Olena Bilan, économiste en chef de Dragon Capital, une société d’investissement, a déclaré que l’économie ukrainienne devait croître de près de 4% cette année, mais la crise militaire a réduit cette prévision de près de moitié.

Même ainsi, a déclaré Mme Bilan, l’Ukraine est bien mieux préparée économiquement que lorsque l’agression russe a commencé en 2014. Ses réserves de devises étrangères sont à des sommets historiques et elle a largement découplé son économie de la Russie, en dehors des importations de pétrole et de charbon à coke pour l’industrie sidérurgique.

L’Ukraine s’apprête également à se séparer du réseau électrique russe, a déclaré M. Kuhta, et l’aide financière de l’Union européenne et des États-Unis contribue à rassurer les investisseurs et les compagnies d’assurances inquiètes.

“Nous vivons dans de telles conditions qui ne sont pas aussi stables depuis huit ans déjà”, a déclaré M. Kaliuk, l’agent immobilier. “Je m’y suis habitué et j’essaie d’être flexible.”

Aujourd’hui, a déclaré M. Kaliuk, un seul groupe d’investisseurs étrangers semble imperturbable – les Biélorusses qui tentent d’échapper au règne de l’homme fort d’Alexandre G. Loukachenko, l’un des plus proches alliés de M. Poutine.

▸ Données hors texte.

-- ==== Sys2Proof/Certificates/Slice0/Obligations.lean ====
section
/-! DEFINITION. The statements about the block, for the provers. Each names in its docstring the rules it rests on; `OnlyIn` and `WordsOnly`
(Safety.lean) say what a command leaves alone. -/

open Sys2Proof Sys2Proof.Machine



/-- An access of an unassigned BAR0 offset reads 0 or is discarded, sets ROOT.ERR_STAT.UNMAPPED and records the offset (spec/02_register_pages.md R33). -/
def Obligations.UnassignedOffsetsReadZeroAndAreRecorded : Prop :=
  ∀ (s : State) (a : BitVec 26), pageAt a.toNat = none → inMsix a.toNat = false →
    (∀ wr : Bool, ∃ t, exec (.unmappedAccess a wr) s = .next t
      ∧ getW t (reg .root 0 0x114) = a.setWidth 32
      ∧ getW t (reg .root 0 0x18) = getW s (reg .root 0 0x18) ||| 0x10
      ∧ (wr = false → t.bus.reply = 0)
      ∧ OnlyIn [.bus] s t ∧ WordsOnly [reg .root 0 0x114, reg .root 0 0x18, reg .root 0 0x20] s t)
    ∧ (a.toNat % 4 = 0 → exec (.rcRead (.bar0 a) .w32) s = exec (.unmappedAccess a false) s
      ∧ ∀ v : DWord, exec (.registerWrite (.bar0 a) .w32 v) s = exec (.unmappedAccess a true) s)

/-- In every page INT_SET sets causes, INT_STAT clears them, INT_EN takes what is written, and LOCK only ever sets (spec/02_register_pages.md R38, spec/02_register_pages.md R40, spec/02_register_pages.md R41, spec/02_register_pages.md R44).
Where the spec is open it shows the model's choice: log 36. -/
def Obligations.InterruptAndLockRegistersOfEveryPage : Prop :=
  ∀ (s : State) (a : BitVec 26) (b : Block) (i : Nat), pageAt a.toNat = some (b, i) →
    (a.toNat % 0x1000 = 0x28 → ∀ v : Word, ∃ t, exec (.intSetWrite a v) s = .next t
      ∧ getW t (reg b i 0x20) = getW s (reg b i 0x20) ||| v
      ∧ ((getW s (reg b i 0x20) ||| v) &&& getW s (reg b i 0x24) ≠ 0 →
          if msixMasked s (getF s (reg b i 0x30) 0 11) then mget false t.bus.pba (getF s (reg b i 0x30) 0 11) = true
          else t.bus.sent.map Msg.vec = s.bus.sent.map Msg.vec ++ [getF s (reg b i 0x30) 0 11])
      ∧ OnlyIn [.bus] s t ∧ WordsOnly [reg b i 0x20] s t)
    ∧ (a.toNat % 0x1000 = 0x2C → ∀ v : Word, ∃ t, exec (.lockWrite a v) s = .next t
      ∧ getW t (reg b i 0x2C) = getW s (reg b i 0x2C) ||| (v &&& 1)
      ∧ OnlyIn [.bus] s t ∧ WordsOnly [reg b i 0x2C] s t)
    ∧ (a.toNat % 0x1000 = 0x20 → ∀ v : Word, ∃ t, exec (.registerWrite (.bar0 a) .w32 (v.setWidth 64)) s = .next t
      ∧ getW t (reg b i 0x20) = getW s (reg b i 0x20) &&& ~~~v
      ∧ OnlyIn [.bus] s t ∧ WordsOnly [reg b i 0x20] s t)
    ∧ (a.toNat % 0x1000 = 0x24 → ∀ v : Word, ∃ t, exec (.registerWrite (.bar0 a) .w32 (v.setWidth 64)) s = .next t
      ∧ getW t (reg b i 0x24) = v
      ∧ OnlyIn [.bus] s t ∧ WordsOnly [reg b i 0x24] s t)

/-- A register write stores each RW field, keeps RO and RC fields, and refuses reserved encodings and pages not ready (spec/00_scope.md R11, spec/02_register_pages.md R37, spec/02_register_pages.md R38).
Where the spec is open it shows the model's choice: logs 8, 9, 95. -/
def Obligations.WritesFollowTheAccessCodesOfTheFields : Prop :=
  ∀ (s : State) (a : BitVec 26) (v : DWord), a.toNat % 4 = 0 → 0x100 ≤ a.toNat % 0x1000 →
    (∀ h : RegHit, regOf a.toNat = some h → h.row.wide = false → h.row.sel = none → pageReady s h.blk h.page = true →
      (h.blk = .gov ∧ (h.page = 1 ∨ h.page = 2 ∨ 5 ≤ h.page) ∨ h.blk = .syn ∧ 2 ≤ h.page ∨ h.blk = .rep ∧ h.page = 3 ∨
        h.blk = .ftl ∧ h.page = 3 ∨ h.blk = .own ∧ h.page = 2 ∨ h.blk = .grn ∨ h.blk = .noc ∨ h.blk = .mill) →
      ∃ t, exec (.registerWrite (.bar0 a) .w32 v) s = .next t
        ∧ (∀ f ∈ h.row.flds, f.acc = .rw → f.takes (bitsAt v.toNat f.lo f.len) = true →
            getF t a.toNat f.lo f.len = bitsAt v.toNat f.lo f.len)
        ∧ (∀ f ∈ h.row.flds, f.acc = .rw → f.takes (bitsAt v.toNat f.lo f.len) = false →
            getF t a.toNat f.lo f.len = getF s a.toNat f.lo f.len ∧ getF t (reg h.blk h.page 0x18) 0 1 = 1)
        ∧ (∀ f ∈ h.row.flds, f.acc = .ro ∨ f.acc = .rc → getF t a.toNat f.lo f.len = getF s a.toNat f.lo f.len)
        ∧ OnlyIn [.bus] s t ∧ WordsOnly [a.toNat, reg h.blk h.page 0x18, reg h.blk h.page 0x20] s t)
    ∧ (∀ (b : Block) (i : Nat), pageAt a.toNat = some (b, i) → pageReady s b i = false →
      ∃ t, exec (.registerWrite (.bar0 a) .w32 v) s = .next t
        ∧ getW t (reg b i 0x18) = getW s (reg b i 0x18) ||| 8
        ∧ OnlyIn [.bus] s t ∧ WordsOnly [reg b i 0x18, reg b i 0x20] s t
        ∧ ∃ u, exec (.rcRead (.bar0 a) .w32) s = .next u ∧ u.bus = { t.bus with reply := 0 } ∧ OnlyIn [.bus] s u)

/-- A read of a 32-bit RC counter answers its value and clears it; the halves of a 64-bit register use its latch and its hold (spec/02_register_pages.md R34, spec/02_register_pages.md R35, spec/02_register_pages.md R38).
Where the spec is open it shows the model's choice: logs 95, 96. -/
def Obligations.RcCountersClearAndWideHalvesLatchAndHold : Prop :=
  (∀ (s : State) (e : Block × Nat × Nat),
    e ∈ [(.sec, 1, 0x108), (.gov, 1, 0x10C), (.gov, 3, 0x11C), (.gov, 5, 0x18C), (.ftl, 6, 0x118), (.eth, 3, 0x134),
      (.hif, 0, 0x104), (.hif, 6, 0x208), (.hif, 7, 0x180), (.mem, 1, 0x108), (.own, 3, 0x100), (.syn, 0, 0x114),
      (.bol, 2, 0x238), (.grn, 9, 0x138), (.noc, 1, 0x120), (.mill, 17, 0x164), (.rep, 1, 0x12C)] →
    pageReady s e.1 e.2.1 = true →
    (∃ t, exec (.rcRead (.bar0 (BitVec.ofNat 26 (reg e.1 e.2.1 e.2.2))) .w32) s = .next t
      ∧ t.bus.reply = (getW s (reg e.1 e.2.1 e.2.2)).setWidth 64
      ∧ getW t (reg e.1 e.2.1 e.2.2) = 0
      ∧ OnlyIn [.bus] s t ∧ WordsOnly [reg e.1 e.2.1 e.2.2] s t)
    ∧ (∃ t, exec (.rcRead (.bar0 (BitVec.ofNat 26 (reg e.1 e.2.1 e.2.2))) .other) s = .next t
      ∧ t.bus.reply = 0 ∧ getW t (reg e.1 e.2.1 0x18) = getW s (reg e.1 e.2.1 0x18) ||| 4
      ∧ OnlyIn [.bus] s t ∧ WordsOnly [reg e.1 e.2.1 0x18, reg e.1 e.2.1 0x20] s t))
  ∧ (∀ (s : State) (a : BitVec 26) (h : RegHit), wideAt a.toNat = some h → a.toNat % 8 = 0 → answers s h.blk h.page a.toNat = true →
    (∃ t, exec (.lowHalfRead a) s = .next t
      ∧ t.bus.reply.toNat = regVal s h a.toNat % 2 ^ 32
      ∧ mfind t.bus.latch a.toNat = some (BitVec.ofNat 32 (regVal s h a.toNat / 2 ^ 32))
      ∧ (∀ k : Nat, k ≠ a.toNat → mfind t.bus.latch k = mfind s.bus.latch k) ∧ t.bus.hold = s.bus.hold ∧ OnlyIn [.bus, .ftl] s t)
    ∧ (∀ w : Word, mfind s.bus.latch a.toNat = some w → ∃ t, exec (.highHalfRead (a + 4)) s = .next t
      ∧ t.bus = { s.bus with reply := w.setWidth 64, latch := t.bus.latch } ∧ mfind t.bus.latch a.toNat = none
      ∧ (∀ k : Nat, k ≠ a.toNat → mfind t.bus.latch k = mfind s.bus.latch k) ∧ OnlyIn [.bus] s t)
    ∧ (mfind s.bus.latch a.toNat = none → ∃ t, exec (.highHalfRead (a + 4)) s = .next t
      ∧ t.bus = { s.bus with reply := t.bus.reply } ∧ t.bus.reply.toNat = regVal s h a.toNat / 2 ^ 32 ∧ OnlyIn [.bus] s t)
    ∧ (∀ v : Word, ∃ t, exec (.lowHalfWrite a v) s = .next t
      ∧ t.bus = { s.bus with hold := t.bus.hold } ∧ mfind t.bus.hold a.toNat = some v
      ∧ (∀ k : Nat, k ≠ a.toNat → mfind t.bus.hold k = mfind s.bus.hold k) ∧ OnlyIn [.bus] s t)
    ∧ (∀ v : Word, exec (.highHalfWrite (a + 4) v) s = .next (settle
        (match mfind s.bus.hold a.toNat with
        | some w => regWrite { s with bus := { s.bus with hold := mdel s.bus.hold a.toNat } } h a.toNat (v.toNat * 2 ^ 32 + w.toNat)
        | none => regWrite s h a.toNat (v.toNat * 2 ^ 32 + regVal s h a.toNat % 2 ^ 32)))))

« L’Ukraine est la frontière entre le monde libre et le monde de la dictature », a déclaré M. Kaliuk. « Nous avons de la chance d’être du bon côté de la frontière. C’est notre destin, protéger nos propres libertés et être solidaires avec le monde libre. Après avoir réfléchi un instant, il a ajouté que ce n’était pas « de la chance » ; qu’il avait été payé avec le sang de ceux qui sont morts lors du soulèvement de 2014 qui a chassé un gouvernement soutenu par Moscou de Kiev et des 14 000 personnes qui sont mortes dans la guerre qui a suivi. « Nous devons nous battre pour cela », a déclaré M. Kaliuk.

Michel Schwirtza contribué aux reportages de Mykolaïv.